### Required action:
Copy precisely the first line of the material below and every later line, stopping with the line that contains "nothing (R45) and".

### Dataset records:

-- ==== Sys2Proof/Machine/Step.lean ====
section
/-! DEFINITION. The tick (40_tick.md R67 to R73): fetch, decode, execute, the termination check. -/

namespace Sys2Proof.Machine

/-- Step 4 of the tick: the decoded instruction's arm, or the fault of an illegal word (R62, R69). -/
def executeDecoded (d : Decoded) (word : Word) (s : State) : Host.Outcome State Fault Refusal :=
  match d with
  | .instr i => exec i s
  | .illegalCompareMode mode => execIllegalCompareMode mode word s
  | .illegalOpcode opcode => execIllegalOpcode opcode word s

/-- The termination check on a step's outcome (R68, R73). -/
def finishOutcome (o : Host.Outcome State Fault Refusal) : Host.Outcome State Fault Refusal :=
  match o with
  | .next s => .next s.finishTick
  | .fault r => .fault r
  | .refused r => .refused r

/-- One tick (R68). A halted state does not change (R71; log entry 3). A Running state whose pc is past the store fetches
nothing (R45) and terminates (R73); no tick leaves such a state (log entry 6). -/
def step (s : State) : Host.Outcome State Fault Refusal :=
  if s.fetches then finishOutcome (executeDecoded (decode s.fetchWord) s.fetchWord s)
  else .next s.finishTick

/-- `s` with the word `w` (bits above `nbits` zero) stored where the next tick fetches: the program-store word at pc. This
stands for the loader's work (R36; log entry 7). -/
def State.withFetchWord (s : State) (nbits w : Nat) : State :=
  s.placeWord s.pc (tableWord nbits w)

end Sys2Proof.Machine
end

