-- ==== Sys2Proof/Tests/Slice0.lean ====
section
/-! SUPPORT. The model's own tests. Expected results are transcribed from the spec: 95_test_vectors.md and the examples of the
rules. The last part gives, for each obligation with hypotheses, a concrete state and operands that meet them. -/

namespace Sys2Proof.Tests

open Sys2Proof.Machine

/-! ### Well-formedness (00_scope.md R8): an ill-formed term for each check -/

theorem test_wellFormed_refuses_capacity_zero : ¬ Config.WellFormed { Config.full with capacity := 0 } := by decide
theorem test_wellFormed_refuses_capacity_4097 : ¬ Config.WellFormed { Config.full with capacity := 4097 } := by decide
theorem test_wellFormed_accepts_bounds :
    Config.WellFormed { Config.full with capacity := 1 } ∧ Config.WellFormed Config.full := by decide

/-! ### Decoding: one word per constructor, written out from the encodings of 30_encoding.md R59 (opcode r1 r2 r3) -/

theorem test_decode_add : decode 0b0000_0011_0001_0010#16 = .instr (.add 3 1 2) := by decide
theorem test_decode_sub : decode 0b0001_0001_0010_0011#16 = .instr (.sub 1 2 3) := by decide
theorem test_decode_div : decode 0b0010_0010_0001_0000#16 = .instr (.div 2 1 0) := by decide
theorem test_decode_and : decode 0b0011_0001_0010_0011#16 = .instr (.and 1 2 3) := by decide
theorem test_decode_orr : decode 0b0100_0001_0010_0011#16 = .instr (.orr 1 2 3) := by decide
theorem test_decode_xor : decode 0b0101_0001_0010_0011#16 = .instr (.xor 1 2 3) := by decide
theorem test_decode_not : decode 0b0110_0001_0010_0101#16 = .instr (.not 1 2) := by decide
theorem test_decode_lsh : decode 0b0111_0011_0001_0010#16 = .instr (.lsh 3 1 2) := by decide
theorem test_decode_rsh : decode 0b1000_0111_0001_0010#16 = .instr (.rsh 7 1 2) := by decide
theorem test_decode_ret : decode 0b1001_1010_1011_1100#16 = .instr .ret := by decide
theorem test_decode_bir : decode 0b1010_0001_0010_0011#16 = .instr (.bir 291#12) := by decide
theorem test_decode_ldm : decode 0b1011_0100_0010_0000#16 = .instr (.ldm 4 2) := by decide
theorem test_decode_str : decode 0b1100_0010_0011_0000#16 = .instr (.str 2 3) := by decide
theorem test_decode_ldi : decode 0b1101_0001_0000_0101#16 = .instr (.ldi 1 5#8) := by decide
theorem test_decode_cmpEq : decode 0b1110_0000_0010_0011#16 = .instr (.cmpEq 2 3) := by decide
theorem test_decode_cmpGt : decode 0b1110_0001_0010_0011#16 = .instr (.cmpGt 2 3) := by decide
theorem test_decode_cmpLt : decode 0b1110_0010_0010_0011#16 = .instr (.cmpLt 2 3) := by decide
theorem test_decode_cmpGe : decode 0b1110_0011_0010_0011#16 = .instr (.cmpGe 2 3) := by decide
theorem test_decode_cmpLe : decode 0b1110_0100_0010_0011#16 = .instr (.cmpLe 2 3) := by decide
theorem test_decode_cmpNe : decode 0b1110_0101_0010_0011#16 = .instr (.cmpNe 2 3) := by decide
theorem test_decode_spg : decode 0b1111_0001_1111_1111#16 = .instr (.spg 1) := by decide
theorem test_decode_illegal_mode_bounds :
    decode 0xE600#16 = .illegalCompareMode 6 ∧ decode 0xEFFF#16 = .illegalCompareMode 15 := by decide

/-- The encodings R61 lists. -/
theorem test_encode_examples :
    encode (.add 3 1 2) = 0x0312#16 ∧ encode (.ldi 1 5#8) = 0xD105#16 ∧ encode (.bir 0x123#12) = 0xA123#16 := by decide
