-- ==== Sys2Proof/Syntax.lean ====
section
/-! DEFINITION. The steps of the machine as syntax: one constructor per row of spec/opcode_table.json. The first
256 constructors are the instruction words, with the fields of their encodings (spec 05, R70 to R91) that the
table leaves free; the last 156 are the device's other steps (spec 95).

Lean's compiled code holds at most 244 constructors with arguments, so two kinds of constructors have none although
their rows have operands. The five words whose only operand is a bare number (`IMX`, `BKPT`, `TRAP`, `PKEY`, `FENCE`) keep it in
`Hdr.imm`, next to the switch, distance, wait and chain bits. The device steps find theirs in an `EvArg`: an agenda entry
of the state is a device step with its `EvArg`, and the state shows the one being taken. -/

namespace Sys2Proof

/-- What a word says beside its term: C chained, Y switch marker, D distance code, W wait-table entry (R70), and `imm`, the
number that an `IMX` (R78), `BKPT`, `TRAP` (R211), `PKEY` (R216) or `FENCE` (R167) carries; 0 for every other word. -/
structure Hdr where
  c : Bool
  y : Bool
  d : BitVec 2
  w : BitVec 3
  imm : BitVec 19
  deriving DecidableEq, Repr

/-- A stream of a crew (R100): `crew` is the model's number of the crew, `sid` 0 is its steward and
`sid` g + 1 its group g. -/
structure Ref where
  crew : Nat
  sid : Nat
  deriving DecidableEq, Repr

/-- Where a write waits (R154): in the write buffer of a stream, or in the release set of a sync object. -/
inductive WriteSrc where
  /-- The write buffer of a stream. -/
  | wb (r : Ref)
  /-- The release set RS(O) of sync object `sync` of partition `part`. -/
  | rs (part sync : Nat)
  deriving DecidableEq, Repr

/-- A datagram of the Horoux transport: its header fields (R19) and its payload. -/
structure Datagram where
  ver : Byte
  typ : Byte
  flags : Byte
  cls : Byte
  srcPkg : Half
  dstPkg : Half
  srcPart : Byte
  dstPart : Byte
  seq : Word
  ack : Word
  msgId : Word
  offset : Word
  crc : Word
  payload : List Byte
  deriving DecidableEq, Repr

/-- The datagram with every field 0. -/
def Datagram.zero : Datagram := ⟨0, 0, 0, 0, 0, 0, 0, 0, 0, 0, 0, 0, 0, []⟩

/-- The operands of a device step. Which fields a step uses, and for what, its constructor of `Instr` says. -/
structure EvArg where
  r : Ref := ⟨0, 0⟩
  src : WriteSrc := .wb ⟨0, 0⟩
  a : Nat := 0
  b : Nat := 0
  c : Nat := 0
  d : Nat := 0
  q : Quad := 0
  q2 : Quad := 0
  bytes : List Byte := []
  dg : Datagram := Datagram.zero
  deriving DecidableEq, Repr
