/-- Asks for the recomputes before a read, and for the read directly after them, which then goes on whatever they did. -/
def State.recomputeFirst (s : State) (op : Instr) (tiles : List (Nat × Nat × Nat)) : State :=
  s.pushFront (tiles.map (fun x => { op := .derivedRecompute, arg := { a := x.1, b := x.2.1, c := x.2.2 }, due := s.clock }) ++
    [{ op := op, arg := { s.ctx.ev with d := 1 }, due := s.clock }])

end Sys2Proof.Machine
end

### Finished task:
-- ==== Sys2Proof/Machine/Step.lean ====
section
/-! DEFINITION. The tick (40_tick.md R67 to R73): fetch, decode, execute, the termination check. -/

namespace Sys2Proof.Machine

/-- Step 4 of the tick: the decoded instruction's arm, or the fault of an illegal word (R62, R69). -/
def executeDecoded (d : Decoded) (word : Word) (s : State) : Host.Outcome State Fault Refusal :=
  match d with
  | .instr i => exec i s
  | .illegalCompareMode mode => execIllegalCompareMode mode word s
  | .illegalOpcode opcode => execIllegalOpcode opcode word s

/-- The termination check on a step's outcome (R68, R73). -/
def finishOutcome (o : Host.Outcome State Fault Refusal) : Host.Outcome State Fault Refusal :=
  match o with
  | .next s => .next s.finishTick
  | .fault r => .fault r
  | .refused r => .refused r

/-- One tick (R68). A halted state does not change (R71; log entry 3). A Running state whose pc is past the store fetches
nothing (R45) and terminates (R73); no tick leaves such a state (log entry 6). -/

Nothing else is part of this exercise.